In [5]:
import torch

pytorch tensors - 
1. Tensor - similar to array or matrix, building blocks of neural network

In [6]:
my_list = [[1,2,3],[4,5,6]]

In [7]:
tensor = torch.tensor(my_list)

In [8]:
tensor

tensor([[1, 2, 3],
        [4, 5, 6]])

In [9]:
tensor.shape

torch.Size([2, 3])

In [10]:
tensor.dtype

torch.int64

compatible tensors - when their shapes align

### Building Neural Network using Pytorch

input layer - hidden layer - output layer

### 1. first neural network 
- this does not have hidden layer
- output layer is linear layer
- every output neuron connects to every input neurons - **fully connected network**
- this is equivalent to a linear model - helps us understand without adding complexity

In [11]:
import torch.nn as nn 

when designing a neural network, the input and output layer dimensions are pre-defined. 
- input neurons = features
- output neurons = classes (we want to predict)

In [12]:
# create input_tensor with three features - our input layer
input_tensor = torch.tensor([[0.3471,0.4547,-0.2356]])

In [13]:
# define our linear layer
linear_layer = nn.Linear(
    in_features =3,
    out_features=2
)


In [14]:
# pass input through linear layer
output = linear_layer(input_tensor)
print(output)

tensor([[-0.5322,  0.1088]], grad_fn=<AddmmBackward0>)


when input_tensor is passed to linear_layer, a linear function is performed to include weights and biases, each linear_layer has sets of weights and biases - these are the key quantities that define a neuron
- **weight** : reflects the importance of different features
- **bias** : provides the neuron with a baseline output
    - bias are independent of the weights
- at first, linear layer assigns random weights and biases and these are tuned later

In [15]:
print(linear_layer.weight)

Parameter containing:
tensor([[-0.3334, -0.2678, -0.4806],
        [ 0.0719, -0.2007, -0.2185]], requires_grad=True)


In [16]:
print(linear_layer.bias)

Parameter containing:
tensor([-0.4080,  0.1236], requires_grad=True)
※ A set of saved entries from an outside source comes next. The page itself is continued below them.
/-- The target of an access of `n` bytes at an address that a register holds; none is a BOUNDS fault (R63, R163, R164,
R358, Table 9.11). -/
def State.target (s : State) (h : Hart) (x : Ctx) (a n : Nat) (write : Bool) : Option Target :=
  if a % n ≠ 0 then none
  else match h with
    | .gal site core _ =>
      if a / 2 ^ 62 < 2 then (s.localAddr site core x a n write).map .cells
      else match moduleAddr a with
        | some m => if s.modOk site x.priv m then some (.module m) else none
        | none => none
    | .mgmt _ =>
      let o := a % 2 ^ 62
      if a / 2 ^ 62 = 1 then
        if o + n ≤ mLocal h ∧ (x.priv = 2 ∨ 0x80000 ≤ o) then some (.own (mgmtKey o)) else none
      else match moduleAddr a with
        | some m => if s.mModOk m then some (.module m) else none
        | none => none
    | .lantern _ =>
      let o := a % 2 ^ 62
      if a / 2 ^ 62 = 1 ∧ o + n ≤ mLocal h then some (.own (lanternKey o)) else none

/-- An access of the own gallery's cells: the scoreboard, then the slice, then, where the access consumes what the cells
hold, their poison (R71, Table 4.4, Table 13.3, R295). -/
def State.cellsIssue (s : State) (site off n : Nat) (write reads : Bool) (eff : State → State) : Issue :=
  let w := s.blockers site [⟨write, off, n⟩]
  if w ≠ 0 then .blocked Charge.issue w
  else match s.gate site off n with
    | .ok =>
      if reads && s.galPoisoned site off n then .bad off n
      else (Issue.go Charge.issue eff).also (fun s => if reads then s.eccRead site off n else s)
    | .noCell => .fault 1
    | g => .closed g

/-- The value of `n` loaded bytes. -/
def loadExt (signed : Bool) (n v : Nat) : Word :=
  if signed then BitVec.ofInt 64 (sextN (8 * n) v) else BitVec.ofNat 64 (v % 2 ^ (8 * n))

/-! ## Loads (R165, R190) -/

/-- Units of 64 B that a narrow load in module form is charged: one for a stack load, none for a hit in cache mode, eight
for a miss (R165, R76). -/
def State.loadUnits (s : State) (h : Hart) (a : Nat) : Nat :=
  match h, placeOf a with
  | .gal site _ _, .stack y =>
    if s.cacheOn site then (if (s.cached site (y / 512)).isSome then 0 else 8) else 1
  | _, _ => 0

/-- The lookup of a stack load in the cache, counted with its charge (R76). -/
def State.loadLookup (s : State) (h : Hart) (a : Nat) : State :=
  match h, placeOf a with
  | .gal site _ _, .stack y => if s.cacheOn site then s.cacheCount site (y / 512) else s
  | _, _ => s

/-- An access of the service die to a gallery window is injected; one that is not placed is not (R261, R278, R285). -/
def State.windowInj (s : State) (a : Nat) : State :=
  match placeOf a with
  | .gal lg _ => if (s.siteOfLg lg).isSome then s.noteInj svcNode s.epoch else s
  | _ => s

/-- The site of a window access that was injected in epoch `e`, whose bank still serves it: the state after its end there. -/
def State.windowEnd (s : State) (e lg : Nat) : State × Option Nat :=
  match s.siteOfLgIn e lg with
  | none => (s, none)
  | some d => if s.bank e < 2 then (s.overrun d, none) else (s.noteEnd d e, some d)

/-- The issue of a load of `n` bytes into D. -/
def State.loadIssue (s : State) (h : Hart) (x : Ctx) (d a disp n : Nat) (signed : Bool) : Issue :=
  match effAddr (x.rs a) (sextN 15 disp) with
  | none => .fault 1
  | some addr =>
    match s.target h x addr n false with
    | none => .fault 1
    | some (.cells off) =>
      let site := match h with
        | .gal site _ _ => site
        | _ => 0
      s.cellsIssue site off n false true (fun s =>
        s.modHctx h (fun c => c.ws d (loadExt signed n (leNat (s.rdGal site off n)))))
    | some (.own k) => .go Charge.issue (fun s => s.modHctx h (fun c => c.ws d (loadExt signed n (s.rdNat k n))))
    | some (.module m) =>
      .go { Charge.issue with stack := s.loadUnits h m } (fun s =>
        ((s.loadLookup h m).windowInj m).modHctx h (fun c => { c with st := .stalled (.load d n signed m s.epoch) }))

def State.load (s : State) (h : Hart) (d a disp n : Nat) (signed : Bool) : State :=
  s.run h ⟨.m, [a], if d = 0 then [] else [d]⟩ false (fun s x => s.loadIssue h x d a disp n signed)

def execOpLd8 (h : Hart) (d a disp : Nat) (s : State) : OUT := .next (s.load h d a disp 1 true)
def execOpLd16 (h : Hart) (d a disp : Nat) (s : State) : OUT := .next (s.load h d a disp 2 true)
def execOpLd32 (h : Hart) (d a disp : Nat) (s : State) : OUT := .next (s.load h d a disp 4 true)
def execOpLd64 (h : Hart) (d a disp : Nat) (s : State) : OUT := .next (s.load h d a disp 8 true)
def execOpLdu8 (h : Hart) (d a disp : Nat) (s : State) : OUT := .next (s.load h d a disp 1 false)
def execOpLdu16 (h : Hart) (d a disp : Nat) (s : State) : OUT := .next (s.load h d a disp 2 false)
def execOpLdu32 (h : Hart) (d a disp : Nat) (s : State) : OUT := .next (s.load h d a disp 4 false)

/-! ## Stores (R190) -/

/-- Bytes stored into the own gallery's cells. A store of part of a poisoned word is discarded in T6-compatibility
(R295). -/
def State.cellsStore (s : State) (site off : Nat) (bs : List Byte) : State :=
  if bs.length % 8 = 0 then s.wrGal site off bs
  else
    let bad := s.galPoisoned site off bs.length
    let s := s.eccRead site off bs.length
    if bad then s.ceAt 5 site else s.wrGal site off bs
**example** - let's say we have a weather dataset with three features - temperature, humidity and wind and we want to predict whether it's going to rain or be cloudy
1. humidity feature will have more significant weight compared to other features as it is a strong predictor of whethers it's going to rain or not
2. the data is for tropical region with high probability of rain, so a **bias** is added to account for this baseline information.
- with these information our model makes a prediction

### 2. Hidden Layers and Parameters

- here we will add more layers to help the network learn complex patterns
- stack three linear layers using nn.Sequential
- nn.Squential is a pytorch container for stacking layers in sequence
- takes input - passes it to each linear layers in sequence - returns output
- layers within nn.Sequential are hidden layers

In [None]:
# create network with three linear layers
model = nn.Sequential(
    nn.Linear(n_features, 8), #n_features represents number of input features
    nn.Linear(8,4),
    nn.Linear(4,n_classes) #n_classes represents number of output classes
)

- we can keep adding as many layers as we want as long as the input dimension of first layers matches the output dimension of the previous one

In [None]:
# adding more layers  - three linear layers
model = nn.Sequential(
    nn.Linear(10,18), # takes 10 layers and output 18
    nn.Linear(18,20), # takes 18 layers and output 20
    nn.Linear(20,5) # takes 20 layers and output 5
)

1. **layers are made of neurons**
- a layer is fully connected when each neuron links to all neurons in the previous layer
- a neuron in a linear layer :
    - performs a linear operation using all neurons from the previous layer
    - has n+1 parameters - n from inputs and 1 from the bias
2. **Paramters and model capacity**
- more hidden layer = more parameters = higher model capacity ( can handle complex dataset but may take longer to train)
- an effective way to assess a models capacity is by calculating it's total number of parameters

In [None]:
# in 2 layer network 
model = nn.Sequential(nn.Linear(8,4),
                      nn.Linear(4,2))

**manual paramter calculation:**
- first layer has 4 neurons, each neuron has 8+1 (8 weights and 1 bias) parameters. 9 times 4 = 36 parameters
- second layer has 2 neurons, each neuron has 4+1 parameters. 5 times 2 = 10 parameters
- in total this model has - 36 + 10 = 46 learnable parameters

we can do this manual calculation in python using .numel() method
- .numel() : returns the number of elements in the tensor

In [None]:
total = 0
for paramter in model.parameters():
    total += paramater.numel()
print(total)

understanding parameter count helps us understand model complexity and efficiency
- too many parameters can lead to long training times or overfitting
- too few parameters might limit learning capacity